As a first example, let us write down our simulation parameters to memory that is accessible from to the CPU, but preferably resident on the GPU, so that subsequent accesses from the GPU are fast.
First of all, we initialize our GPU parameters struct, assuming availability of simulation options:
use crate::{
gpu::pipeline::Parameters,
options::{
UpdateOptions, DIFFUSION_RATE_U, DIFFUSION_RATE_V, STENCIL_WEIGHTS,
},
};
use vulkano::padded::Padded;
/// Collect GPU simulation parameters
fn create_parameters_struct(update_options: &UpdateOptions) -> Parameters {
Parameters {
// Beware that GLSL matrices are column-major...
weights: std::array::from_fn(|col| {
// ...and each column is padded to 4 elements for SIMD reasons.
Padded::from(
std::array::from_fn(|row| {
STENCIL_WEIGHTS[row][col]
})
)
}),
diffusion_rate_u: DIFFUSION_RATE_U,
diffusion_rate_v: DIFFUSION_RATE_V,
feed_rate: update_options.feedrate,
kill_rate: update_options.killrate,
time_step: update_options.deltat,
}
}
We then create a CPU-accessible buffer that contains this data:
use vulkano::{
buffer::{Buffer, BufferCreateInfo, BufferUsage},
memory::allocator::{AllocationCreateInfo, MemoryTypeFilter},
};
let parameters = Buffer::from_data(
context.memory_alloc.clone(),
BufferCreateInfo {
usage: BufferUsage::UNIFORM_BUFFER,
..Default::default()
},
AllocationCreateInfo {
memory_type_filter:
MemoryTypeFilter::HOST_SEQUENTIAL_WRITE
| MemoryTypeFilter::PREFER_DEVICE,
..Default::default()
},
create_parameters_struct()
)?;
Notice how vulkano
lets us specify various metadata about how we intend to use
the buffer. Having this metadata around allows vulkano
and the Vulkan
implementation to take more optimal decisions when it comes to where memory
should be allocated.
This matters because if you run vulkaninfo
on a real-world GPU, you will
realize that all the higher-level compute APIs like CUDA and SYCL have been
hiding things from you all this time, and it is not uncommon for a GPU to expose
10 different memory heaps with different limitations and performance
characteristics. Picking between all these heaps without having any idea of what
you will be doing with your memory objects is ultimately nothing more than an
educated guess.
Vulkan memory heaps on my laptop's AMD Radeon RX 5600M
VkPhysicalDeviceMemoryProperties:
=================================
memoryHeaps: count = 3
memoryHeaps[0]:
size = 6174015488 (0x170000000) (5.75 GiB)

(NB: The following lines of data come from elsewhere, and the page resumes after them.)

-- ==== Sys2Proof/Syntax.lean ====
section
/-! DEFINITION. Sys2Proof/Syntax.lean: the thirteen commands of R90, one constructor per row of the opcode table. -/

namespace Sys2Proof

/-- A command (R90). `pin` is PIN, `val` is VAL, decoded for every command and ignored by those that say so
(R91 to R94). `op` is the operation byte of the three groups that do not examine it (R95). -/
inductive Instr where
  /-- SYS.MEM, `zz`, R150 -/
  | sysMem (pin val : Nat)
  /-- SYS.VER, `zv`, R151 -/
  | sysVer (pin val : Nat)
  /-- ANA.RD, `AR`, R160 -/
  | anaRd (pin val : Nat)
  /-- ANA.WR, `AW`, R161 -/
  | anaWr (pin val : Nat)
  /-- DIG.RD, `DR`, R170 -/
  | digRd (pin val : Nat)
  /-- DIG.WR, `DW`, R171 -/
  | digWr (pin val : Nat)
  /-- MODE.IN, `MI`, R180 -/
  | modeIn (pin val : Nat)
  /-- MODE.PU, `MP`, R181 -/
  | modePu (pin val : Nat)
  /-- MODE.OUT, `MO`, R182 -/
  | modeOut (pin val : Nat)
  /-- MODE.RD, `MR`, R183 -/
  | modeRd (pin val : Nat)
  /-- OW.TEMP, `w`, R190 -/
  | owTemp (op : Byte) (pin val : Nat)
  /-- OW.TEMP.U, `W`, R191 -/
  | owTempU (op : Byte) (pin val : Nat)
  /-- DHT.RD, `S`, R200 -/
  | dhtRd (op : Byte) (pin val : Nat)
deriving DecidableEq, Repr

namespace Instr

/-- PIN of a command (R24). -/
def pin : Instr → Nat
  | sysMem p _ | sysVer p _ | anaRd p _ | anaWr p _ | digRd p _ | digWr p _ => p
  | modeIn p _ | modePu p _ | modeOut p _ | modeRd p _ => p
  | owTemp _ p _ | owTempU _ p _ | dhtRd _ p _ => p

/-- VAL of a command (R25). -/
def val : Instr → Nat
  | sysMem _ v | sysVer _ v | anaRd _ v | anaWr _ v | digRd _ v | digWr _ v => v
  | modeIn _ v | modePu _ v | modeOut _ v | modeRd _ v => v
  | owTemp _ _ v | owTempU _ _ v | dhtRd _ _ v => v

/-- The operation byte of a command whose operation byte is free (R95). -/
def freeOp : Instr → Option Byte
  | sysMem .. | sysVer .. | anaRd .. | anaWr .. | digRd .. | digWr .. => none
  | modeIn .. | modePu .. | modeOut .. | modeRd .. => none
  | owTemp o _ _ | owTempU o _ _ | dhtRd o _ _ => some o

end Instr

end Sys2Proof
end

budget = 6162321408 (0x16f4d9000) (5.74 GiB)
usage = 0 (0x00000000) (0.00 B)
flags: count = 1
MEMORY_HEAP_DEVICE_LOCAL_BIT
memoryHeaps[1]:
size = 33395367936 (0x7c684e000) (31.10 GiB)
budget = 33368653824 (0x7c4ed4000) (31.08 GiB)
usage = 0 (0x00000000) (0.00 B)
flags:
None
memoryHeaps[2]:
size = 268435456 (0x10000000) (256.00 MiB)
budget = 266260480 (0x0fded000) (253.93 MiB)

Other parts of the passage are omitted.